# Dimensional Analysis

• Dec 6th 2007, 04:12 PM
Chizum
Dimensional Analysis
So I understand how to solve dimensional analysis problems in general. What I don't understand is how to incorporate square/cubic yards into the answer. Here's two examples that I can't find the right answer for:

1) LaShanda is buying carpet for a 15 feet x 12 feet room. How many square yards of carpet does she need to buy?

2) Ted is planning a cement patio that measures 12 feet x 18 feet.

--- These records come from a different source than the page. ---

/-! ## Records of events and faults (R365, R423, R424) -/

/-- A record's 32 bytes (Table 18.5), as a reader that is no secure firmware gets it: parameters of a secure record are zero (R424). -/
def EventRec.bytes (r : EventRec) : Bytes :=
  toLE 2 r.code.toNat ++ toLE 1 r.source.toNat ++ toLE 1 (b2n r.world + 2 * r.severity.toNat + 8 * b2n r.summary) ++ toLE 6 r.time.toNat
    ++ toLE 2 r.seq.toNat ++ pad 20 (if r.world then [] else r.params.flatMap fun w => toLE 4 w.toNat)

/-- Records of an area from the oldest on, as many as the mailbox holds. -/
def eventsFrom (s : State) (first : Bool) (start count : Nat) : List EventRec :=
  (((if first then s.bureau.firstArea else s.bureau.lastArea).reverse.drop start).take count).take 128

def execEventRead (mctp : Bool) (first : Bool) (start count : Nat) (s : State) : Out :=
  .next (command s mctp fun s => (s, .ok, (eventsFrom s first start count).flatMap EventRec.bytes))

/-- EVENT_CLEAR (R423): the first area is emptied, and EVENT_AREA_CLEARED is its first record. -/
def clearEvents (s : State) : State :=
  let s := flushEvents s
  let n := s.bureau.firstArea.length
  flushEvents (storeRecord { s with bureau := { s.bureau with firstArea := [] } } (.eventAreaCleared n) false)

def execEventClear (mctp : Bool) (s : State) : Out := .next (command s mctp fun s => (clearEvents s, .ok, []))

def execFaultRead (mctp : Bool) (start count : Nat) (s : State) : Out :=
  .next (command s mctp fun s => (s, .ok, (((s.gen.faultRecords.reverse.drop start).take count).flatMap id).take 4096))

/-! ## Identity (R427 to R429) -/

/-- The identity record of a die (Table 18.7). -/
def dieIdentity (d : DieId) : Bytes :=
  toLE 6 (Config.dieLot d).toNat ++ [Config.dieWafer d, Config.dieX d, Config.dieY d] ++ toLE 1 (dieKind d) ++ toLE 1 0xB0 ++ toLE 1 d.toNat

/-- Digests of Table 18.8: those of the partition programs, then four whose inputs have no stated form, free values. -/
def configDigests (s : State) : Bytes × State :=
  let (f, s) := freeBytes s 256
  ((List.range 32).flatMap (fun p => toLE 64 (((partOf s (BitVec.ofNat 5 p)).prog.map fun g => g.digest.toNat).getD 0)) ++ f, s)

/-- Bytes 0 to 3,667 of the attestation report (Table 18.8). -/
def reportBody (s : State) (nonce : BitVec 256) : Bytes × State :=
  let b := s.bureau
  let (digests, s) := configDigests s
  (toLE 2 1 ++ toLE 2 0 ++ toLE 4 5208 ++ toLE 4 b.reports.toNat ++ toLE 6 (recNow s).toNat ++ pad 14 [] ++ toLE 32 nonce.toNat
    ++ toLE 16 Config.serial.toNat ++ allDies.flatMap dieIdentity ++ (List.range 8).flatMap (fun i => toLE 64 (if i = 7 then 0 else (Config.measurement i).toNat))
    ++ digests ++ toLE 2 s.fuses.rollback ++ toLE 1 b.keySlot.toNat
    ++ toLE 1 (b2n b.activeB + 2 * b2n b.debugUnlocked + 4 * b2n b.recoveryBit), s)

/-- ATTEST (R429). -/
def attest (s : State) (nonce : BitVec 256) : State × Status × Bytes :=
  let s := { s with bureau := { s.bureau with reports := s.bureau.reports + 1 } }
  let (body, s) := reportBody s nonce
  let sig := (Config.falconSignature body).take 1536
  (s, .ok, body ++ toLE 2 sig.length ++ toLE 2 0 ++ pad 1536 sig)

def execAttest (mctp : Bool) (nonce : BitVec 256) (s : State) : Out := .next (command s mctp fun s => attest s nonce)

def execCertRead (mctp : Bool) (s : State) : Out := .next (command s mctp fun s => (s, .ok, Config.deviceCertificate))

/-! ## Background commands (R426) -/

/-- STATUS: the outcome of a command that returned BUSY; one still running answers BUSY again, a free value. -/
def statusCommand (s : State) (mctp : Bool) (t : Word) : State :=
  match mfind s.bureau.outcomes t.toNat with
  | some (st, data) => reply s mctp st data none
  | none =>
    if s.bureau.background.any fun b => decide (b.ticket = t) then
      let (v, s) := drawFree s
      reply s mctp (v.setWidth 8) [] (some t)
    else reply s mctp (BitVec.ofNat 8 Status.badDescriptor.code) [] none

def execStatus (mctp : Bool) (ticket : Word) (s : State) : Out := .next (statusCommand s mctp ticket)

/-- A background command has its outcome: a quiesce answered, or its block hung, whose status the manual leaves open; every hand-over ended. -/
def backgroundOutcome (s : State) (b : Background) : Option (Option Status) :=
  if b.code = 0x05 then
    match mfind s.fabric.quiesce (blockKey { die := b.die, block := b.block }) with
    | some q => if q.stage = .done then some (some .ok) else if q.stage = .hung then some none else none
    | none => some none
  else if s.pair.leases.any fun l => l.2.handingOver then none else some (some .ok)

/-- MAILBOX_BACKGROUND_DONE. -/
def backgroundDone (s : State) (t : Word) : State :=
  match s.bureau.background.find? fun b => decide (b.ticket = t) with
  | none => s
  | some b =>
    match backgroundOutcome s b with
    | none => s
    | some st =>
      let (v, s) := drawFree s
      let code : BitVec 8 := (st.map fun x => BitVec.ofNat 8 x.code).getD (v.setWidth 8)
      { s with bureau := { s.bureau with
          background := s.bureau.background.filter fun x => decide (x.ticket ≠ t), outcomes := mins s.bureau.outcomes t.toNat (code, [])
          mbBackground := s.bureau.mbBackground && !decide (s.bureau.mbTicket = t) } }

def execMailboxBackgroundDone (ticket : Word) (s : State) : Out := .next (backgroundDone s ticket)

/-! ## MCTP and PLDM (R425) -/

/-- MCTP_CONTROL: answered as the standard says, whose bytes the manual does not give: four free bytes stand for the answer. Command 1 sets the
endpoint identifier. -/
def mctpControl (s : State) (req : Bytes) : State :=
  let s := if rd req 1 1 = 1 then { s with bureau := { s.bureau with mctpEid := BitVec.ofNat 8 (rd req 3 1) } } else s
  let (f, s) := freeBytes s 4
  emit s (.mctp f)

If he wants the cement slab to be 4 inches thick, how many cubic yards of cement must he order?

If anyone could break these down for me I'd really appreciate it.
Thank you.
• Dec 6th 2007, 05:05 PM
galactus
There are 9 square feet in a square yard and 27 cubic feet in a cubic yard.

For #2, be sure to use consistent units. 4 inches = 1/3 feet
• Dec 6th 2007, 06:57 PM
Chizum
galactus, thanks for the help but I'm still not quite getting it.

The only ratios I'm given to use for these 2 problems are: "One yard is defined to be 3 feet. One foot is defined to be 12 inches." I'm pretty sure my professor wanted them done using those only, or using those to arrive other ratios (if necessary).

For these questions I'm supposed to write them out in dimensional analysis form.
Example:
Convert the following measurement: 15 gallons to liters

For this question I would answer:
15 gallons * 4 quarts / 1 gallon. * 1 liter / 1.057 quarts = 56.76 liters

For that one I was given "One liter is defined to be 1.057 quarts. There are 4 quarts in a gallon." I know I did that one correctly, it's just these that I can't grasp. If you could write them out in that format for me it would really help me out (it wouldn't be cheating, these are questions on a quiz I've already taken and am now studying for an exam with).

• Dec 6th 2007, 07:08 PM
galactus
$\frac{(15)(12)}{9}$ = 20 square yards.

$\frac{(12)(18)(1/3)}{27}=\frac{8}{3}$ cubic yards.
• Dec 6th 2007, 07:53 PM
DavidB
Quote:

Originally Posted by Chizum
For this question I would answer:
15 gallons * 4 quarts / 1 gallon. * 1 liter / 1.057 quarts = 56.76 liters

In this example, you wrote out everything longhand and then dealt with the dimensions just like you would deal with numbers. For example, you have gallons in the numerator and denominator so you could eliminate them from the end result. You have quarts in the numerator and denominator so you could eliminate them from the result too. All you are left with is liters, which is what you want.

For your other examples, just write them out longhand too, and then cross off all dimensions which appear in both numerator AND denominator:

1) 15 feet * (1 yard/3 feet) * 12 feet * (1 yard/3 feet)

The dimension feet is present on top and bottom of both halves of the equation so you can cross off each matching pair, leaving just yards:

(15/3) yard * (12/3) yard = 20 square yards.

2) 12 feet * (1 yard/3 feet) * 18 feet * (1 yard/3 feet) * 4 inches * (1 foot/12 inches) * (1 yard/3 feet)

The dimension feet is present on top and bottom of the first two terms of this equation so you can cross off each matching pair. In the last term of this equation, there are units of feet AND inches on the top AND bottom so they can be crossed off too. Now you are left with yards:

(12/3) yard * (18/3) yard * ((4/12)/3) yard = 8/3 cubic yards.